The only good thing you can say about the Bush administration’s immigration policy is that it may not be as big a failure as its Iraq policy.

Congress' failure to pass bipartisan, comprehensive immigration reform is the result of Republican infighting. Republicans control the White House, the Senate and the House. They have fallen down on the job of securing our borders, enforcing existing immigration laws and implementing the 9/11 Commission recommendations.

Congress' first responsibility is to keep the American people safe. Yet it has been nearly five years since the Sept. 11, 2001, terrorist attacks, and our nation's borders are not secure. Seven times over the last four and a half years, House Democrats offered legislation to increase federal funding for border security. Seven times, our legislation fell on party-line votes. If our proposals had passed, we could have 6,600 more Border Patrol agents, 14,000 more detention beds, and 2,700 more immigration agents.

Instead, Republicans have addressed the problem with Band-Aid solutions, and those aren't working. There were reports last week that the Bush administration cannot muster even half of the National Guard troops scheduled for deployment along our border by the end of the month.

While President Bush has failed to invest his political capital in passing bipartisan, comprehensive immigration reform, his administration has all but abandoned workplace enforcement. In 1999, the year before Bush took office, there were 417 fines levied against companies in violation of the law. In 2004, that number was three. Republicans have done nothing to decrease illegal border crossings by preventing employers from hiring those here illegally, nor have they acted to allow us to import labor legally.

Under President Clinton, we did not do enough, but we at least added Border Patrol agents, held companies responsible for their workplace violations, and prosecuted immigration fraud at a greater rate. And Clinton took those actions before Sept. 11.

The bottom line is that we simply cannot get a handle on border security until we figure out our broader immigration policy. We have two signs up on our border – Help Wanted and Keep Out.
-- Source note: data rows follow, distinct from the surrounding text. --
/-! Lane arithmetic. -/

/-- R205: the integer instructions; a mod 2^32 product, sum or high half is written to D, and the 64-bit adds extend their single 32-bit position first.
R207: minimum and maximum with D, absolute value, bit counts and reversal, saturation to a narrow type. -/
def Obligations.IntegerArithmetic : Prop :=
  (∀ (s : State) (x : Ex) (n : BitVec 1) (d a b : BitVec 8) (m : Mach), s.ex? = some x →
       (WordReady s x false [srcI a, srcI b] (nwOf n) d 1 m →
         LaneResult s x [srcI a, srcI b] n d (fun v => BitVec.ofNat 32 ((arg v 0).toNat + (arg v 1).toNat)) (exec (.iadd n d a b) s)
         ∧ LaneResult s x [srcI a, srcI b] n d (fun v => BitVec.ofInt 32 ((arg v 0).toNat - (arg v 1).toNat : Int)) (exec (.isub n d a b) s)
         ∧ LaneResult s x [srcI a, srcI b] n d (fun v => BitVec.ofNat 32 ((arg v 0).toNat * (arg v 1).toNat)) (exec (.imul n d a b) s)
         ∧ LaneResult s x [srcI a, srcI b] n d (fun v => BitVec.ofInt 32 ((arg v 0).toInt * (arg v 1).toInt / 2 ^ 32)) (exec (.imulhS32 n d a b) s)
         ∧ LaneResult s x [srcI a, srcI b] n d (fun v => BitVec.ofNat 32 ((arg v 0).toNat * (arg v 1).toNat / 2 ^ 32)) (exec (.imulhN32 n d a b) s))
       ∧ (WordReady s x false [srcI a, srcI b, srcI d] (nwOf n) d 1 m →
         LaneResult s x [srcI a, srcI b, srcI d] n d (fun v => BitVec.ofNat 32 ((arg v 0).toNat * (arg v 1).toNat + (arg v 2).toNat)) (exec (.imad n d a b) s))
       ∧ (WordReady s x false [srcW a, srcI b] false d 2 m →
         (∃ t y, exec (.iaddS64 d a b) s = .next t
           ∧ Delivered s x t y (.same s x) [srcW a, srcI b] false d 2 (fun l =>
               let v := operands s x [srcW a, srcI b] l
               let r : DWord := argPair v 0 + (arg v 1).signExtend 64
               [r.setWidth 32, (r >>> 32).setWidth 32])
           ∧ y.r.latches = x.r.latches)
         ∧ (∃ t y, exec (.iaddN64 d a b) s = .next t
           ∧ Delivered s x t y (.same s x) [srcW a, srcI b] false d 2 (fun l =>
               let v := operands s x [srcW a, srcI b] l
               let r : DWord := argPair v 0 + (arg v 1).setWidth 64
               [r.setWidth 32, (r >>> 32).setWidth 32])
           ∧ y.r.latches = x.r.latches))
       ∧ decodeWord 0x06050607 = .ok (.imad 0 5 6 7))
  ∧ (∀ (s : State) (x : Ex) (n : BitVec 1) (d a : BitVec 8) (m : Mach), s.ex? = some x →
       (WordReady s x false [srcI a, srcI d] (nwOf n) d 1 m →
         LaneResult s x [srcI a, srcI d] n d (fun v => BitVec.ofInt 32 (min (arg v 1).toInt (arg v 0).toInt)) (exec (.imin n d a 0) s)
         ∧ LaneResult s x [srcI a, srcI d] n d (fun v => BitVec.ofNat 32 (min (arg v 1).toNat (arg v 0).toNat)) (exec (.imin n d a 1) s)
         ∧ LaneResult s x [srcI a, srcI d] n d (fun v => BitVec.ofInt 32 (max (arg v 1).toInt (arg v 0).toInt)) (exec (.imax n d a 0) s)
         ∧ LaneResult s x [srcI a, srcI d] n d (fun v => BitVec.ofNat 32 (max (arg v 1).toNat (arg v 0).toNat)) (exec (.imax n d a 1) s))
       ∧ (WordReady s x false [srcI a] (nwOf n) d 1 m →
         LaneResult s x [srcI a] n d (fun v => BitVec.ofNat 32 (arg v 0).toInt.natAbs) (exec (.iabsS32 n d a) s)
         ∧ LaneResult s x [srcI a] n d (fun v => BitVec.ofNat 32 (32 - (if (arg v 0).toNat = 0 then 0 else (arg v 0).toNat.log2 + 1))) (exec (.clz n d a) s)
         ∧ LaneResult s x [srcI a] n d (fun v => BitVec.ofNat 32 ((List.range 32).filter (fun i => (arg v 0).getLsbD i)).length) (exec (.popc n d a) s)
         ∧ LaneResult s x [srcI a] n d (fun v => (arg v 0).reverse) (exec (.brev n d a) s)
         ∧ LaneResult s x [srcI a] n d (fun v => BitVec.ofInt 32 (max (-128) (min 127 (arg v 0).toInt))) (exec (.satn n d a 0) s)
         ∧ LaneResult s x [srcI a] n d (fun v => BitVec.ofInt 32 (max 0 (min 255 (arg v 0).toInt))) (exec (.satn n d a 1) s)
         ∧ LaneResult s x [srcI a] n d (fun v => BitVec.ofInt 32 (max (-32768) (min 32767 (arg v 0).toInt))) (exec (.satn n d a 2) s)
         ∧ LaneResult s x [srcI a] n d (fun v => BitVec.ofInt 32 (max 0 (min 65535 (arg v 0).toInt))) (exec (.satn n d a 3) s)))

/-- R206: the dot products add exactly and saturate once. -/
def Obligations.DotProductsSaturateOnce : Prop :=
  (∀ (s : State) (x : Ex) (n : BitVec 1) (d a b : BitVec 8) (m : Mach), s.ex? = some x →
     WordReady s x false [srcI a, srcI b, srcI d] (nwOf n) d 1 m →
       (let byteS := fun (w : Word) (i : Nat) => ((w >>> (8 * i)).setWidth 8).toInt
        let halfS := fun (w : Word) (i : Nat) => ((w >>> (16 * i)).setWidth 16).toInt
        let byteN := fun (w : Word) (i : Nat) => (((w >>> (8 * i)).setWidth 8).toNat : Int)
        let sat := fun (lo hi t : Int) => BitVec.ofInt 32 (max lo (min hi t))
        LaneResult s x [srcI a, srcI b, srcI d] n d (fun v => sat (-2147483648) 2147483647
           ((arg v 2).toInt + byteS (arg v 0) 0 * byteS (arg v 1) 0 + byteS (arg v 0) 1 * byteS (arg v 1) 1 + byteS (arg v 0) 2 * byteS (arg v 1) 2
             + byteS (arg v 0) 3 * byteS (arg v 1) 3)) (exec (.idot4S8 n d a b) s)
        ∧ LaneResult s x [srcI a, srcI b, srcI d] n d (fun v => sat 0 4294967295
           ((arg v 2).toNat + byteN (arg v 0) 0 * byteN (arg v 1) 0 + byteN (arg v 0) 1 * byteN (arg v 1) 1 + byteN (arg v 0) 2 * byteN (arg v 1) 2
             + byteN (arg v 0) 3 * byteN (arg v 1) 3)) (exec (.idot4N8 n d a b) s)
        ∧ LaneResult s x [srcI a, srcI b, srcI d] n d (fun v => sat (-2147483648) 2147483647
           ((arg v 2).toInt + halfS (arg v 0) 0 * halfS (arg v 1) 0 + halfS (arg v 0) 1 * halfS (arg v 1) 1)) (exec (.idot2S16 n d a b) s)))
  ∧ decodeWord 0x1008090A = .ok (.idot4S8 0 8 9 10)

/-- R207, R195, R59: a `MOV` moves its source and fills a latch; from a queue to a `v` register it is the queue-fed load, which leases D in the active lanes and issues at once;
from a queue elsewhere it pops an entry and fills no latch. -/
def Obligations.MoveAndQueueFedLoad : Prop :=
  ∀ (s : State) (x : Ex) (n : BitVec 1) (d a : BitVec 8) (m : Mach), s.ex? = some x →
    (isQueue a = false → WordReady s x false [srcI a] (nwOf n) d 1 m → LaneResult s x [srcI a] n d (fun v => arg v 0) (exec (.mov n d a) s))
    ∧ (isQueue a = true → isV d = false → WordReady s x false [srcI a] false d 1 m →
        ∃ t y, exec (.mov n d a) s = .next t
          ∧ Delivered s x t y (.same s x) [srcI a] false d 1 (fun l => [arg (operands s x [srcI a] l) 0]) ∧ y.r.latches = x.r.latches)
    ∧ (isQueue a = true → isV d = true → ((boxOf s x).queues.getD (a.toNat - 0x88) .fresh).kind ≠ 0 → regsReady s.m x d.toNat 1 = .go m →
        ∃ t y p, exec (.mov n d a) s = .next t
          ∧ WordDone s x t y { Rest.same s x with m := { s.m with nextId := s.m.nextId + 1 }, w := { x.w with pends := x.w.pends ++ [p] } }
          ∧ FlowKept x y ∧ RegsKept x y ∧ y.r.latches = x.r.latches
          ∧ p.kind = .queueFed (a.toNat - 0x88) ∧ p.leased = true ∧ p.lanes = x.g.lanes ∧ p.reg = d.toNat ∧ p.count = 1)

/-- R208, R209: logic, shifts and bit fields. -/
def Obligations.LogicShiftsAndFields : Prop :=
  (∀ (s : State) (x : Ex) (n : BitVec 1) (d a b : BitVec 8) (m : Mach), s.ex? = some x →
     (WordReady s x false [srcI a, srcI b] (nwOf n) d 1 m →
       LaneResult s x [srcI a, srcI b] n d (fun v => arg v 0 &&& arg v 1) (exec (.and n d a b) s)
       ∧ LaneResult s x [srcI a, srcI b] n d (fun v => arg v 0 ||| arg v 1) (exec (.or n d a b) s)
       ∧ LaneResult s x [srcI a, srcI b] n d (fun v => arg v 0 ^^^ arg v 1) (exec (.xor n d a b) s)
       ∧ LaneResult s x [srcI a, srcI b] n d (fun v => arg v 0 &&& ~~~(arg v 1)) (exec (.andn n d a b) s)
       ∧ LaneResult s x [srcI a, srcI b] n d (fun v => if 32 ≤ (arg v 1).toNat then 0 else arg v 0 <<< (arg v 1).toNat) (exec (.shl n d a b) s)
       ∧ LaneResult s x [srcI a, srcI b] n d (fun v => if 32 ≤ (arg v 1).toNat then 0 else arg v 0 >>> (arg v 1).toNat) (exec (.shr n d a b) s)
       ∧ LaneResult s x [srcI a, srcI b] n d (fun v => (arg v 0).sshiftRight (arg v 1).toNat) (exec (.sar n d a b) s)
       ∧ LaneResult s x [srcI a, srcI b] n d (fun v =>
           let len := min ((arg v 1).toNat / 32 % 64) 32
           let f := (arg v 0 >>> ((arg v 1).toNat % 32)) &&& BitVec.ofNat 32 (2 ^ len - 1)
           if (arg v 1).getLsbD 11 ∧ 0 < len ∧ f.getLsbD (len - 1) then f ||| ~~~(BitVec.ofNat 32 (2 ^ len - 1)) else f) (exec (.bfx n d a b) s))
     ∧ (WordReady s x false [srcI a, srcI b, srcI d] (nwOf n) d 1 m →
       LaneResult s x [srcI a, srcI b, srcI d] n d (fun v =>
           (((((arg v 2).setWidth 64 <<< 32) ||| (arg v 0).setWidth 64) <<< ((arg v 1).toNat % 32)) >>> 32).setWidth 32) (exec (.fshl n d a b) s)
       ∧ LaneResult s x [srcI a, srcI b, srcI d] n d (fun v =>
           ((((arg v 0).setWidth 64 <<< 32) ||| (arg v 2).setWidth 64) >>> ((arg v 1).toNat % 32)).setWidth 32) (exec (.fshr n d a b) s)
       ∧ LaneResult s x [srcI a, srcI b, srcI d] n d (fun v =>
           let len := min ((arg v 1).toNat / 32 % 64) 32
           let mask : Word := BitVec.ofNat 32 (2 ^ len - 1) <<< ((arg v 1).toNat % 32)
           (arg v 2 &&& ~~~mask) ||| ((arg v 0 <<< ((arg v 1).toNat % 32)) &&& mask)) (exec (.bfi n d a b) s)))
  ∧ decodeWord 0x280304C5 = .ok (.shl 0 3 4 0xC5)
  ∧ decodeWord 0x32030405 = .ok (.bfx 0 3 4 5)

/-- R210, R211, R212: compares write 1 or 0; FP32 compares take +0 as −0 and give 0 for any NaN; select keeps D where its predicate is zero; constants. -/
def Obligations.CompareSelectConstants : Prop :=
  (∀ (s : State) (x : Ex) (n : BitVec 1) (d a b : BitVec 8) (i : BitVec 16) (m : Mach), s.ex? = some x →
     (WordReady s x false [srcI a, srcI b] (nwOf n) d 1 m →
       LaneResult s x [srcI a, srcI b] n d (fun v => if arg v 0 = arg v 1 then 1 else 0) (exec (.icmpEq n d a b) s)
       ∧ LaneResult s x [srcI a, srcI b] n d (fun v => if arg v 0 ≠ arg v 1 then 1 else 0) (exec (.icmpNe n d a b) s)
       ∧ LaneResult s x [srcI a, srcI b] n d (fun v => if (arg v 0).toInt < (arg v 1).toInt then 1 else 0) (exec (.icmpLtS32 n d a b) s)
       ∧ LaneResult s x [srcI a, srcI b] n d (fun v => if (arg v 0).toInt ≤ (arg v 1).toInt then 1 else 0) (exec (.icmpLeS32 n d a b) s)
       ∧ LaneResult s x [srcI a, srcI b] n d (fun v => if (arg v 0).toNat < (arg v 1).toNat then 1 else 0) (exec (.icmpLtN32 n d a b) s)
       ∧ LaneResult s x [srcI a, srcI b] n d (fun v => if (arg v 0).toNat ≤ (arg v 1).toNat then 1 else 0) (exec (.icmpLeN32 n d a b) s))
     ∧ (WordReady s x false [srcF a, srcF b] (nwOf n) d 1 m →
       let ord := fun (v : List DWord) => (fp32.decode (arg v 0).toNat).cmp (fp32.decode (arg v 1).toNat)
       LaneResult s x [srcF a, srcF b] n d (fun v => if ord v = some .eq then 1 else 0) (exec (.fcmpEqF n d a b) s)
       ∧ LaneResult s x [srcF a, srcF b] n d (fun v => if ord v = some .lt then 1 else 0) (exec (.fcmpLtF n d a b) s)
       ∧ LaneResult s x [srcF a, srcF b] n d (fun v => if ord v = some .lt ∨ ord v = some .eq then 1 else 0) (exec (.fcmpLeF n d a b) s))
     ∧ (WordReady s x false [srcI a, srcI b, srcI d] (nwOf n) d 1 m →
       LaneResult s x [srcI a, srcI b, srcI d] n d (fun v => if arg v 0 ≠ 0 then arg v 1 else arg v 2) (exec (.sel n d a b) s))
     ∧ (WordReady s x false [] (nwOf n) d 1 m → LaneResult s x [] n d (fun _ => i.setWidth 32) (exec (.movi n d i) s))
     ∧ (WordReady s x false [srcI d] (nwOf n) d 1 m →
       LaneResult s x [srcI d] n d (fun v => (i.setWidth 32 <<< 16) ||| ((arg v 0).setWidth 16).setWidth 32) (exec (.hiw n d i) s)))
  ∧ decodeWord 0x44030405 = .ok (.icmpLtS32 0 3 4 5)
  ∧ decodeWord 0x16030405 = .ok (.sel 0 3 4 5)
  ∧ decodeWord 0x1C021234 = .ok (.movi 0 2 0x1234)
  ∧ decodeWord 0x1E02ABCD = .ok (.hiw 0 2 0xABCD)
As long as we have a need for some foreign labor, and lack a policy to address that need, we will have chaos at the border, illegal immigration, and human smuggling.

The first step is to agree what level of foreign labor we will bring into our country, under what conditions – and regularize the border crossing process.
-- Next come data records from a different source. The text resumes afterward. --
/-! A store of bytes on one page. -/

/-- The bytes of a store that lie before the first one that it names. -/
def leadOf (bs : List (Option Byte)) : Nat := (bs.takeWhile Option.isNone).length

theorem leadOf_unnamed {bs : List (Option Byte)} {i : Nat} (h : i < leadOf bs) : bs.getD i none = none := by
  have inside : i < bs.length := Nat.lt_of_lt_of_le h (List.takeWhile_prefix _).length_le
  have unnamed := List.mem_takeWhile_imp (List.getElem_mem h)
  rw [List.getD_eq_getElem?_getD, List.getElem?_eq_getElem inside, ← List.IsPrefix.getElem (List.takeWhile_prefix Option.isNone) h]
  exact Option.isNone_iff_eq_none.1 unnamed

theorem leadOf_lt {bs : List (Option Byte)} (named : bs.any Option.isSome = true) : leadOf bs < bs.length := by
  induction bs with
  | nil => cases named
  | cons b bs ih =>
    cases b with
    | none => simpa [leadOf] using ih (by simpa using named)
    | some v => simp [leadOf]

theorem storePages_one {st : Store} {bs : List (Option Byte)} (op : st.op = .bytes bs) (fits : st.addr.toNat % 4096 + bs.length ≤ 4096) (named : bs.any Option.isSome = true) :
    storePages st = [(st.addr, bs)] := by
  have pos : 0 < bs.length := Nat.lt_of_le_of_lt (Nat.zero_le _) (leadOf_lt named)
  simp only [storePages, op, pageParts_one _ pos fits, List.foldl_cons, List.foldl_nil, List.nil_append, List.take_length]
  exact List.filter_cons_of_pos named

/-- A store on one page is translated where its first named byte lies. -/
theorem storeTranslate_one {s : State} {m : Mach} {st : Store} {bs : List (Option Byte)} (place : st.place = none) (op : st.op = .bytes bs)
    (fits : st.addr.toNat % 4096 + bs.length ≤ 4096) (named : bs.any Option.isSome = true) :
    storeTranslate s m st = (translate s m st.ctx st.core (st.addr + BitVec.ofNat 64 (leadOf bs)) .write).next (fun x m => .ok [(x, bs.drop (leadOf bs))] m) := by
  rw [storeTranslate, storePages_one op fits named]
  split
  next found _ => rw [place] at found; cases found
  next => rfl

theorem storeTranslate_hit {s : State} {m : Mach} {st : Store} {bs : List (Option Byte)} {x : Xlat} (tlb : m.tlb = s.m.tlb) (place : st.place = none) (op : st.op = .bytes bs)
    (fits : st.addr.toNat % 4096 + bs.length ≤ 4096) (named : bs.any Option.isSome = true) (hit : Hit s st.ctx st.core (st.addr + BitVec.ofNat 64 (leadOf bs)) .write x) :
    storeTranslate s m st = .ok [(x, bs.drop (leadOf bs))] m := by
  rw [storeTranslate_one place op fits named, translate_sameTlb tlb hit]
  rfl

/-- A store whose first byte is named. -/
theorem leadOf_head {bs : List (Option Byte)} {b : Byte} (head : bs.head? = some (some b)) : leadOf bs = 0 ∧ bs.any Option.isSome = true := by
  obtain _ | ⟨c, bs⟩ := bs
  · cases head
  · cases head
    exact ⟨rfl, rfl⟩

theorem storeTranslate_head {s : State} {st : Store} {bs : List (Option Byte)} {b : Byte} (place : st.place = none) (op : st.op = .bytes bs) (head : bs.head? = some (some b))
    (fits : st.addr.toNat % 4096 + bs.length ≤ 4096) :
    storeTranslate s s.m st = (translate s s.m st.ctx st.core st.addr .write).next (fun x m => .ok [(x, bs)] m) := by
  obtain ⟨lead, named⟩ := leadOf_head head
  have here : st.addr + BitVec.ofNat 64 0 = st.addr := BitVec.add_zero _
  rw [storeTranslate_one place op fits named, lead, here, List.drop_zero]

/-! A store performed by itself, and one with those combined with it. -/

section
variable {s : State} {warp : Nat} {st : Store} {bs : List (Option Byte)} {b : Byte} {x : Xlat} {die : Nat}

/-- The oldest issued store of a warp, of bytes that are translated in one part. -/
theorem storePerformed_bytes {m : Mach} {parts : List (Xlat × List (Option Byte))} (next : nextStore s.m warp = some st) (whole : st.failed = none) (op : st.op = .bytes bs)
    (found : storeTranslate s s.m st = .ok parts m) :
    (joinedStores s.m st = [] → exec (.storePerformed warp) s = .next (s.withM (performAlone s m st parts)))
    ∧ (∀ o more part, joinedStores s.m st = o :: more → parts = [part] → part.1.mt ≠ 2 →
      exec (.storePerformed warp) s = .next (s.withM (withoutStores
        (performBytes s m st ((st :: o :: more).foldl (fun l o => l ||| o.lanes) 0) [({ part.1 with pa := part.1.pa / 32 * 32 }, sectorBytes (st :: o :: more))]) (st :: o :: more)))) := by
  refine ⟨fun alone => ?_, fun o more part joined one cached => ?_⟩
  · simp only [exec_storePerformed, execStorePerformed, next, Option.filter, whole, Option.isNone_none, if_true, op, found, alone]
  · subst one
    simp only [exec_storePerformed, execStorePerformed, next, Option.filter, whole, Option.isNone_none, if_true, op, found, joined, cached, if_false, foldl_dropStore]

/-- Performed by itself, as one access. -/
theorem performAlone_whole {m : Mach} {parts : List (Xlat × List (Option Byte))} (entry : st.entry = none) (one : ¬(st.kind = 7 ∧ 1 < st.words.length)) :
    performAlone s m st parts = withoutStores (performBytes s m st st.lanes parts) [st] := by
  unfold performAlone
  dsimp only
  rw [if_neg one, endStore_plain entry]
In the meantime, will terrorists blend in with those entering our country illegally? Will they use the same smuggling networks to gain entry? It is certainly possible.
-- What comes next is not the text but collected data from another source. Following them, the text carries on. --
-- ==== Sys2Proof/Syntax.lean ====
section
/-!
DEFINITION. The commands of the block: one constructor per row of spec/opcode_table.json, and the operand types.
-/
namespace Sys2Proof

/-- A Wheel of R31. -/
inductive WheelRef
  | mr (f : FieldId) (c : ClusterId) (m : MrId)
  | cluster (f : FieldId) (c : ClusterId)
  | domain (d : DomId)
  | field (f : FieldId)
  | die
  | group (a : Fin 0x8000)
deriving DecidableEq, Repr

/-- A link of the station network (R47): a cluster station's link to its field station, or L0 or L1 of a field station. -/
inductive LinkRef
  | cl (f : FieldId) (c : ClusterId)
  | fh (f : FieldId) (l : Fin 2)
deriving DecidableEq, Repr

/-- The header flit of a message (R48). -/
structure NetMsg where
  dest : BitVec 16
  src : BitVec 16
  cls : NetClass
  len : Fin 16
  type : Byte
  elapsed : BitVec 18
deriving DecidableEq, Repr

/-- The address of a dictionary object (R10). -/
structure DictAddr where
  station : BitVec 16
  index : BitVec 16
  sub : BitVec 8
deriving DecidableEq, Repr

/-- An attribution slot record of a snapshot (R229): its tag, and the counts MAT, SRAM, FAB, MEMX, LNK. -/
structure SnapSlot where
  tag : BitVec 16
  counts : List (BitVec 32)
deriving DecidableEq, Repr

/-- A telemetry record that holds extremes (R225): a station's, a domain's, a rail's, a group's, or a field's temperatures. -/
inductive TelRef
  | station (st : Station)
  | domain (d : DomId)
  | rail (r : RailId)
  | group (a : Fin 0x8000)
  | temp (f : FieldId)
deriving DecidableEq, Repr

/-- A unit inside a Rind (R346): a cluster station, a field station, an engine, an ADC converter, a PMBus segment, or a
trace unit. -/
inductive BlkUnit
  | cluster (f : FieldId) (c : ClusterId)
  | field (f : FieldId)
  | engine (e : EngId)
  | adc (f : FieldId) (q : AdcId)
  | segment (k : SegId)
  | trace (x : TraceId)
deriving DecidableEq, Repr

/-- Critical state of R345 with an uncorrectable error: a store of an engine (with its FAIL_CAUSE less 1, and for a general
engine the tasks whose lines or words hold it), the registers of a cluster station, the arbiter's tables (in the store that
serves, or in the other copy), the fault collector, or the sequencer. -/
inductive CritItem
  | engine (e : EngId) (cause : Fin 3) (mask : Byte)
  | clusterRegs (f : FieldId) (c : ClusterId)
  | arbiter (serving : Bool)
  | collector
  | sequencer
deriving DecidableEq, Repr

/-- A station that holds scratchpad banks (R381): the hub, or a field station. -/
inductive PadRef
  | hub
  | field (f : FieldId)
deriving DecidableEq, Repr

/-- Where a context lies (R393): a field store, the hub store, the host tier, or in place for its task. -/
inductive PagePlace
  | field (f : FieldId)
  | hub
  | host
  | engine
deriving DecidableEq, Repr

/-- How an access meets one from the other port at the same word, where one of them writes (R387): not at all, granted
first, granted later, or after waiting for an atomic access. -/
inductive Clash
  | none | first | later | waited
deriving DecidableEq, Repr

/-- A corrected error of a scrub pass: its bit column and its word (R389). -/
structure ColErr where
  col : Fin 72
  word : BitVec 12
deriving DecidableEq, Repr

/-- What the check code finds in a word that an access reads (R389, R390). -/
inductive WordErr
  | none
  | corrected (col : Fin 72)
  | uncorrectable
deriving DecidableEq, Repr

/-- How a context move ends (R394-R396). -/
inductive PageResult
  | done | error | lost
deriving DecidableEq, Repr
/-- One direction of a link: `up` towards the hub. -/
structure LinkEnd where
  link : LinkRef
  up : Bool
deriving DecidableEq, Repr

/-- What the two phases of an MR carried, in mA, in each of the last `run` periods (R71). -/
structure MrReading where
  mr : MrId
  ia : BitVec 16
  ib : BitVec 16
  run : BitVec 16
deriving DecidableEq, Repr

/-- The voltage at a rail's comparator in µV (R162). -/
structure RailReading where
  rail : RailId
  uv : BitVec 32
deriving DecidableEq, Repr

/-- The voltage at a phase's comparator in µV (R166). -/
structure PhaseReading where
  phase : PhaseId
  uv : BitVec 32
deriving DecidableEq, Repr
We have intelligence reports that al-Qaeda wants to use our southern border and existing smuggling networks to enter the United States. I want to know how it intends to get to our homeland to attack us. I want to know what we are doing diplomatically to urge other countries to improve their own immigration controls, so that Mexico, South and Central America are not gateways for terrorists. I want to know what we are doing diplomatically to prevent incursions from Mexican military and law enforcement.

But we are not in Washington hearing from the State Department and foreign policy experts, as is the purpose of our committee. We are in San Diego and Laredo this week to hear from the Border Patrol, from county sheriffs, from border security and immigration experts, and a citizen activist, focusing on matters within the jurisdiction of the Homeland Security, Judiciary and Intelligence committees.

Our colleagues look to our committee to oversee our State Department and foreign policy. What we are giving them is the first in a series of traveling political shows designed to inflame partisanship. The only upside is that these hearings will illuminate that the party that controls Washington, D.C., has failed to control our border – or to adopt a regular legal system for America to get the number of workers it needs legally.

Congressman Sherman, of Sherman Oaks, is a senior Democrat on the House International Relations Committee and the ranking Democrat on its Terrorism and Nonproliferation Subcommittee. The subcommittee held a hearing yesterday at the Imperial Beach Border Patrol Station.